● DATASET EXCERPTS:
theorem labelField_getElem? (label : List Byte) {j : Nat} (h : j < 16) :
    (labelField label)[j]? = some (label.getD j 0#8) := by
  by_cases hj : j < label.length
  · simp [labelField, List.getElem?_append, hj, h]
  · have hle : label.length ≤ j := Nat.le_of_not_lt hj
    rw [labelField, List.take_of_length_le (by omega), List.getElem?_append_right hle,
      List.getElem?_replicate_of_lt (by omega), List.getD_eq_default _ _ hle]

/-- The NULs that pad a label field are not read as text. -/
theorem labelText_labelField (label : List Byte) :
    labelText (labelField label) = (label.take 16).takeWhile (fun x => x != 0#8) := by
  rw [labelText, labelField, List.takeWhile_append]
  split
  · next h => simp [(List.takeWhile_prefix _).eq_of_length h]
  · rfl

/-- The text of a field is its front up to the first NUL, or all of it. -/
theorem labelText_eq_take (field : List Byte) : ∃ k, k ≤ field.length ∧ labelText field = field.take k ∧
    (∀ j, j < k → byteAt field j ≠ 0) ∧ (k < field.length → byteAt field k = 0) := by
  refine ⟨field.findIdx fun x => !(x != 0#8), List.findIdx_le_length, ?_, fun j hj => ?_, fun hk => ?_⟩
  · exact List.takeWhile_eq_take_findIdx_not
  · have hlen : j < field.length := hj.trans_le List.findIdx_le_length
    simpa [byteAt, hlen, ← BitVec.toNat_inj] using List.not_of_lt_findIdx hj
  · have hzero := List.findIdx_getElem (w := hk)
    simpa [byteAt, hk, ← BitVec.toNat_inj] using hzero

/-- A label field with nothing but NULs after its first NUL is written again as it was read. -/
theorem labelField_labelText {field : List Byte} (hlen : field.length = 16)
    (hpad : ∀ j k, j < k → k < 16 → byteAt field j = 0 → byteAt field k = 0) :
    labelField (labelText field) = field := by
  obtain ⟨n, -, htext, -, hnul⟩ := labelText_eq_take field
  refine List.ext_getElem? fun j => ?_
  by_cases hj : j < 16
  · have hbyte : byteAt (field.take n) j = byteAt field j := by
      by_cases hjn : j < n
      · exact byteAt_take hjn
      · have hn : byteAt field n = 0 := hnul (by omega)
        rw [byteAt_take_of_le (by omega)]
        obtain rfl | hlt : n = j ∨ n < j := by omega
        · exact hn.symm
        · exact (hpad n j hlt hj hn).symm
    rw [labelField_getElem? _ hj, htext, BitVec.eq_of_toNat_eq hbyte]
    simp [hlen, hj]
  · simp [hlen, Nat.le_of_not_lt hj]

/-! ### The first two bytes (30_encoding.md R61) -/

/-- Byte 0 as a value. -/
theorem encodeV31_byteAt_zero (m : V31Wire) : byteAt (encodeV31 m) 0 = 128 * m.mark.toNat + m.address.toNat := by
  rw [encodeV31, byteAt_cons_zero, append_toNat, BitVec.toNat_ofBool]
  rfl

/-- Byte 1 as a value. -/
theorem encodeV31_byteAt_one (m : V31Wire) : byteAt (encodeV31 m) 1 =
    128 * m.unassigned.toNat + 64 * m.command.toNat + 16 * m.brightness.toNat + m.tally.toNat := by
  rw [encodeV31, byteAt_cons_succ, byteAt_cons_zero, append_toNat, append_toNat, append_toNat, BitVec.toNat_ofBool,
    BitVec.toNat_ofBool]
  omega

/-! ### C31 (41_v31_codec.md R111) -/

/-- C31 answers the message it composes, and nothing else of the state changes. -/
theorem answers_c31 (f : F31in) (s : State) :
    Answers (.c31 f) s (.ok (.bytes (compose31 s.cfg.tallyOrder f))) := rfl

/-- Settles O16: the composed message is encoded byte by byte, its numbers clamped and its label cut and padded. -/
theorem c31WritesTheMessage : Obligations.C31WritesTheMessage := by
  intro f s
  refine ⟨_, answers_c31 f s, ?_, ?_, ?_, fun j hj => ?_⟩
  · simp [compose31, composeV31]
  · rw [compose31, encodeV31_byteAt_zero]
    simp [composeV31, clampField_toNat]
  · rw [compose31, encodeV31_byteAt_one]
    simp [composeV31, clampField_toNat, tallyPack_toNat, nz_toNat]
  · rw [Nat.add_comm]
    exact labelField_getElem? f.label hj

/-! ### P31 (41_v31_codec.md R114) -/

/-- The V3.1 message at the front of `b`, each field read at its index (30_encoding.md R61). -/
def messageAt (b : List Byte) : V31Wire :=
  { mark := (b.getD 0 0#8).getLsbD 7, address := (b.getD 0 0#8).extractLsb' 0 7,
    unassigned := (b.getD 1 0#8).getLsbD 7, command := (b.getD 1 0#8).getLsbD 6,
    brightness := (b.getD 1 0#8).extractLsb' 4 2, tally := (b.getD 1 0#8).extractLsb' 0 4,
    label := (b.drop 2).take 16 }

/-- Fewer than 18 bytes hold no V3.1 message. -/
theorem decodeV31_eq (b : List Byte) : decodeV31 b = if b.length < 18 then none else some (messageAt b) := by
  match b with
  | [] | [_] => rfl
  | b0 :: b1 :: rest =>
    have hlen : (b0 :: b1 :: rest).length = rest.length + 2 := rfl
    rw [decodeV31, hlen]
    exact if_congr (by omega) rfl rfl

/-- P31's tests in their order. -/
theorem parse31_eq (o : TallyOrder) (b : List Byte) : parse31 o b =
    if b.length < 18 then .error .truncated
    else if (messageAt b).command then .error .unsupportedSubtype else .ok (readV31 o (messageAt b)) := by
  rw [parse31, decodeV31_eq]
  by_cases hlen : b.length < 18
  · rw [if_pos hlen, if_pos hlen]
  · rw [if_neg hlen, if_neg hlen]

theorem messageAt_command_iff (b : List Byte) : (messageAt b).command = true ↔ bitsAt b 1 6 1 = 1 :=
  getLsbD_iff _ 6

/-- The address read is the value of byte 0 less 128, and may be negative (41_v31_codec.md R115). -/
theorem addressOut_messageAt (b : List Byte) : addressOut (messageAt b) = (byteAt b 0 : Int) - 128 := by
  rw [addressOut, messageAt, head_encode_decode]
  rfl

theorem brightness_messageAt (b : List Byte) : (messageAt b).brightness.toNat = bitsAt b 1 4 2 :=
  extract_toNat _ 4 2

theorem tallyBit_lt {o : TallyOrder} {j : Nat} (h : j < 4) : tallyBit o j < 4 := by
  cases o
  · exact h
  · exact Nat.lt_of_le_of_lt (Nat.sub_le 3 j) (by decide)

/-- A tally read is the bit of byte 1 in its place. -/
theorem tally_messageAt (o : TallyOrder) (b : List Byte) {j : Nat} (h : j < 4) :
    ((messageAt b).tally.getLsbD (tallyBit o j)).toNat = bitsAt b 1 (tallyPlace o j) 1 := by
  have hbit : (messageAt b).tally.getLsbD (tallyBit o j) = (byteAt b 1).testBit (tallyPlace o j) := by
    simp only [messageAt, BitVec.getLsbD_extractLsb', tallyBit_lt h, decide_true, Bool.true_and, Nat.zero_add,
      ← tallyBit_eq_tallyPlace]
    rfl
  rw [hbit, Nat.toNat_testBit, bitsAt, pow_one]

/-- The label field is bytes 2 to 17. -/
theorem label_messageAt_byteAt (b : List Byte) {j : Nat} (h : j < 16) :
    byteAt (messageAt b).label j = byteAt b (2 + j) := by
  rw [messageAt, byteAt_take h, byteAt_drop]

/-- The label read is the label field up to its first NUL, or all 16 bytes of it. -/
theorem labelText_messageAt {b : List Byte} (hlen : 18 ≤ b.length) : ∃ k, k ≤ 16 ∧
    labelText (messageAt b).label = (b.drop 2).take k ∧ (∀ j, j < k → byteAt b (2 + j) ≠ 0) ∧
    (k < 16 → byteAt b (2 + k) = 0) := by
  have hfield : (messageAt b).label.length = 16 := by simp [messageAt]; omega
  obtain ⟨k, hk, htext, hne, hnul⟩ := labelText_eq_take (messageAt b).label
  rw [hfield] at hk hnul
  refine ⟨k, hk, ?_, fun j hj => ?_, fun hlt => ?_⟩
  · rw [htext, messageAt, List.take_take, Nat.min_eq_left hk]
  · rw [← label_messageAt_byteAt b (by omega)]
    exact hne j hj
  · rw [← label_messageAt_byteAt b hlt]
    exact hnul hlt

/-- Settles O17: P31 answers its parse, whose tests come in the rule's order and whose record is read field by field. -/
theorem p31DecidesInOrder : Obligations.P31DecidesInOrder := by
  intro b s
  refine ⟨_, answers_p31 b s, ?_⟩
  rw [parse31_eq]
  by_cases hlen : b.length < 18
  · simp only [if_pos hlen, parseReply_error]
  · by_cases hcommand : bitsAt b 1 6 1 = 1
    · simp only [if_neg hlen, if_pos hcommand, if_pos ((messageAt_command_iff b).mpr hcommand), parseReply_error]
    · simp only [if_neg hlen, if_neg hcommand, if_neg ((messageAt_command_iff b).not.mpr hcommand), parseReply_ok]
      exact ⟨_, rfl, addressOut_messageAt b, brightness_messageAt b, tally_messageAt _ b (by decide),
        tally_messageAt _ b (by decide), tally_messageAt _ b (by decide), tally_messageAt _ b (by decide),
        labelText_messageAt (by omega)⟩

/-! ### Round trips (41_v31_codec.md R116) -/

theorem parse31_compose31 (o : TallyOrder) (f : F31in) : parse31 o (compose31 o f) = .ok (readV31 o (composeV31 o f)) :=
  parse31_encodeV31 o (length_labelField f.label)

/-- A record P31 returned, as operands of C31. -/
def asOperands (r : F31out) : F31in :=
  ⟨r.address, r.brightness.toNat, r.t1.toNat, r.t2.toNat, r.t3.toNat, r.t4.toNat, r.label⟩

/-- A message of the form C31 writes is composed again from what is read of it. -/
theorem composeV31_readV31 (o : TallyOrder) {m : V31Wire} (hmark : m.mark = true) (hunassigned : m.unassigned = false)
    (hcommand : m.command = false) (hlabel : labelField (labelText m.label) = m.label) :
    composeV31 o (asOperands (readV31 o m)) = m := by
  have haddress : addressOut m = (m.address.toNat : Int) := by simp [addressOut_eq, hmark]
  simp only [composeV31, asOperands, readV31, haddress, clampField_toNat_cast, nz_toNat_cast, tallyPack_getLsbD, hlabel]
  cases m
  cases hmark
  cases hunassigned
  cases hcommand
  rfl

/-- 18 bytes are the message they hold. -/
theorem encodeV31_messageAt {b : List Byte} (h : b.length = 18) : encodeV31 (messageAt b) = b := by
  have hdecode : decodeV31 b = some (messageAt b) := by rw [decodeV31_eq, if_neg (by omega)]
  rw [encodeV31_decodeV31 hdecode, ← h, List.take_length]

/-- The second clause of R116: the four conditions say that the message has the form C31 writes. -/
theorem composeV31_readV31_messageAt (o : TallyOrder) {b : List Byte} (hlen : b.length = 18)
    (hmark : 128 ≤ byteAt b 0) (hcontrol : byteAt b 1 ≤ 0x3F)
    (hpad : ∀ j k : Nat, 2 ≤ j → j < k → k < 18 → byteAt b j = 0 → byteAt b k = 0) :
    composeV31 o (asOperands (readV31 o (messageAt b))) = messageAt b := by
  have hlt := byteAt_lt b 0
  refine composeV31_readV31 o ((getLsbD_iff _ 7).mpr ?_) ((getLsbD_false_iff _ 7).mpr ?_)
    ((getLsbD_false_iff _ 6).mpr ?_) (labelField_labelText (by simp [messageAt, hlen]) fun j k hjk hk => ?_)
  · change byteAt b 0 / 2 ^ 7 % 2 ^ 1 = 1
    omega
  · change byteAt b 1 / 2 ^ 7 % 2 ^ 1 = 0
    omega
  · change byteAt b 1 / 2 ^ 6 % 2 ^ 1 = 0
    omega
  · rw [label_messageAt_byteAt b (hjk.trans hk), label_messageAt_byteAt b hk]
    exact hpad (2 + j) (2 + k) (by omega) (by omega) (by omega)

● TASK PROMPT: Given the records above, return exactly the lines starting at the line containing "composeV31 o (asOperands (readV31 o m))" and ending at the line containing "rw [encodeV31_decodeV31 hdecode, ←", including both.

● WRITTEN SOLUTION:
    composeV31 o (asOperands (readV31 o m)) = m := by
  have haddress : addressOut m = (m.address.toNat : Int) := by simp [addressOut_eq, hmark]
  simp only [composeV31, asOperands, readV31, haddress, clampField_toNat_cast, nz_toNat_cast, tallyPack_getLsbD, hlabel]
  cases m
  cases hmark
  cases hunassigned
  cases hcommand
  rfl

/-- 18 bytes are the message they hold. -/
theorem encodeV31_messageAt {b : List Byte} (h : b.length = 18) : encodeV31 (messageAt b) = b := by
  have hdecode : decodeV31 b = some (messageAt b) := by rw [decodeV31_eq, if_neg (by omega)]
  rw [encodeV31_decodeV31 hdecode, ← h, List.take_length]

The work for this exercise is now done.